Od owego lutego 2010 postanowiłem się odchudzić i tak systematycznie cały czas (z wyłączeniem wyjazdów służbowych 1 tydz.) chudłem do momentu uzyskania wagi 111kg(z 120kg). I jak bym na głowie nie stawał nic nie idzie dalej, chyba już od 2 tygodni. Były wahania na plus, np. po moich urodzinach gdzie opychaliśmy się pizzą, ale po dwóch dniach s powrotem 111kg...

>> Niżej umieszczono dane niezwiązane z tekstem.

/-- AXIS_GO after taking REL: with a cause of R193 the axis stays, REFCAUSE shows it, REFUSED counts, EV_MOT_REFUSED is raised;
else the axis ramps to its target, or, already there, ends its move at once. AXIS_HOME with no cause against it and HOMEV in
range: HOMED clears and the axis homes. MOT_GO with no axis refused and a largest distance that is not 0: every axis of the mask
moves to its target and the group is shown. MOTION_PARAM_WRITE on a standing axis: the parameter takes the value and is
forwarded to the drive die; on a moving one, a value that would break a condition of R190 among the axis's values in force is
refused with cause 5. (It is taken that the register file is in canonical form, which every step keeps:
KeptHoldsAcrossEveryStep.) (spec/08_transport_motion.md (R190, R192, R193, R194, R198, R199, R206)) -/
def Obligations.AxisStartsAreTakenOrRefused : Prop :=
  ∀ (s : State) (n a : Fin 4), RegsWf s →
    (∀ rel : Bool,
      let u := fldWrite s (MOTA_CTL_REL n a) (b2n rel)
      let tgt := regTarget u n a
      (∀ c, moveCause u n a tgt true = some c →
        exec (.axisGo n a rel) s = .next (finish (motWatch (showAxis
          (((u.wr (MOTA_STAT_REFCAUSE n a) c).bump (MOTA_CNT_REFUSED n a)).raise (((ev (EV_MOT_REFUSED n)).at_ 5 a).code_ c))
          n a) n))) ∧
      (moveCause u n a tgt true = none →
        ∃ t, exec (.axisGo n a rel) s = .next (finish (motWatch t n)) ∧ (axis t n a).tgt = tgt ∧
          (tgt * uStep ≠ (axis u n a).p → (axis t n a).mode = .ramp ∧ (axis t n a).first = true ∧
            (axis t n a).fwd = decide ((axis u n a).p ≤ tgt * uStep)) ∧
          (tgt * uStep = (axis u n a).p → (axis t n a).mode = .still ∧ t.rd (MOTA_STAT_END n a) = 1))) ∧
    (startCause s n a false = none → s.rd (MOTA_HOMEV_HOMEV n a) ≠ 0 →
      s.rd (MOTA_HOMEV_HOMEV n a) ≤ min (s.rd (MOTA_VSTART_V n a)) (s.rd (MOTA_VSTOP_V n a)) →
      ∃ t, exec (.axisHome n a) s = .next (finish (motWatch t n)) ∧ t.rd (MOTA_STAT_HOMED n a) = 0 ∧
        (axis t n a).mode = .home (if s.rb (MOTA_STAT_REF n a) then 2 else 1) ∧ (axis t n a).by_ = .host) ∧
    (∀ mask : BitVec 4,
      let u := fldWrite s (MOT_CTL_GMASK n) mask.toNat
      let as := maskAxes mask.toNat
      as ≠ [] → u.rd (MOT_CTL_GMASK n) = mask.toNat → (∀ b ∈ as, moveCause u n b (regTarget u n b) false = none) →
      (∃ b ∈ as, regTarget u n b * uStep ≠ (axis u n b).p) →
      ∃ t m, exec (.motGo n mask) s = .next (finish (motWatch t n)) ∧ m ∈ as ∧ (t.ch n).mot.master = some m ∧
        t.rd (MOT_STAT_GROUP n) = mask.toNat ∧
        ∀ b ∈ as, (axis t n b).tgt = regTarget u n b ∧ (axis t n b).mode = if b = m then .ramp else .follow) ∧
    (∀ (param : Fin 8) (v : Word),
      let f : Fld := ⟨chBase n + 0x18118 + 0x100 * a + 4 * param, if param.val < 4 then 22 else 31, 0, .rw, 0⟩
      (Quiet s → (axis s n a).moving = false →
        exec (.motionParamWrite n a param v) s = .next (driveForward (s.wr f v.toNat) f.addr)) ∧
      ((axis s n a).moving = true → ((axis s n a).own.put (0x18 + 4 * param) (v.toNat % 2 ^ f.width)).ok = false →
        exec (.motionParamWrite n a param v) s = .next (finish
          (((s.wr (MOTA_STAT_REFCAUSE n a) 5).bump (MOTA_CNT_REFUSED n a)).raise (((ev (EV_MOT_REFUSED n)).at_ 5 a).code_ 5)))))

/-- RAMP_TICK on a channel with no coordinated move, no encoder check and no deceleration test waiting: an axis on its first
tick takes VSTART and keeps its position; one that ramps within its distance takes one step of the ramp; a standing axis stays.
STEP_SUM_CHECK with the link up and every sum as sent: only the follow-up of motion; with the link down nothing. PWM_PERIOD of
an axis with its bridges off: both duties are 0 and the MT pins stay in the off code; with them on the duties are those of R202
for the table entry at the position, and both bridges' codes of the period leave; either way the period may start an injected
conversion. (It is taken that the register file is in canonical form, which every step keeps: KeptHoldsAcrossEveryStep.)
(spec/08_transport_motion.md (R191, R202, R203, R204, R208); spec/13_monitoring_converter.md (R329)) -/
def Obligations.MotionTicksAndDutiesFollow : Prop :=
  (∀ (s : State) (n : Fin 4), RegsWf s → s.rd (MOT_STAT_GROUP n) = 0 → (∀ a : Fin 4, s.rb (MOTA_CFG_ENCCHK n a) = false) →
    ∃ t, exec (.rampTick n) s = .next (finish (motWatch t n)) ∧ ∀ a : Fin 4,
      let x := axis s n a
      (x.mode = .still → axis t n a = x) ∧
      (x.mode = .ramp → x.testDec = false → x.first = true →
        (axis t n a).p = x.p ∧ (axis t n a).v = cvSpeed x.set.vstart ∧ (axis t n a).first = false ∧ (axis t n a).mode = .ramp) ∧
      (x.mode = .ramp → x.testDec = false → x.first = false → x.beyond = false → (rampStep { x with vPrev := x.v }).2 = false →
        axis t n a = (rampStep { x with vPrev := x.v }).1)) ∧
  (∀ (s : State), RegsWf s →
    (Quiet s → s.drv.linkUp = false → ∀ errs, exec (.stepSumCheck errs) s = .next s) ∧
    (s.drv.linkUp = true → (∀ n a : Fin 4, toBits 32 (axis s n a).dSum = toBits 32 (axis s n a).sumOwn) →
      (∀ n : Fin 4, motWatch s n = s) → Quiet s → exec (.stepSumCheck []) s = .next s)) ∧
  (∀ (s : State) (n a : Fin 4), RegsWf s →
    (bridgesOn s n a = false →
      exec (.pwmPeriod n a) s = .next (finish (monTriggerSrc
        ((modAxis s n a fun x => { x with dA := 0, dB := 0, dSat := false }).emit (.bridge n a [(0, 0)] [(0, 0)])) 3 n a))) ∧
    (bridgesOn s n a = true →
      let x := axis s n a
      let d := duties (driveAmp s n a) (driveRd s (MOT_VMEAS_CSUP n))
        (sineEntry (sineTabs s n a) a (tableIndex x.moving x.dDir x.dPos x.dLead)) (driveRd s (MOTA_CFG_DIRINV n a) != 0)
      let p := max (driveRd s (MOT_PWMCFG_PWMP n)) 1000
      let dead := driveRd s (MOT_PWMCFG_DEADT n)
      let brake := driveRd s (MOTA_CFG_DECAY n a) != 0
      ∃ t, exec (.pwmPeriod n a) s = .next (finish (monTriggerSrc t 3 n a)) ∧
        (axis t n a).dA = d.1 ∧ (axis t n a).dB = d.2.1 ∧ (axis t n a).dSat = d.2.2 ∧ t.regs = s.regs ∧
        t.outbox = s.outbox ++ [.bridge n a (bridgePlan 0 p dead d.1 brake) (bridgePlan (p / 2) p dead d.2.1 brake)]))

Na początku brałem L-karnitynę i Termo Stem. Teraz nie mam nic. Czy ten niedobór "spalaczy" spowodował zastój?
Dieta to rano:
7.30
miska musli z mlekiem 2%,
garść orzechów włoskich
i witaminki typu plush
o 10.00
sałatka z pomidorów, kapusty p , papryki, ogórka i do tego trochę oliwy z oliwek.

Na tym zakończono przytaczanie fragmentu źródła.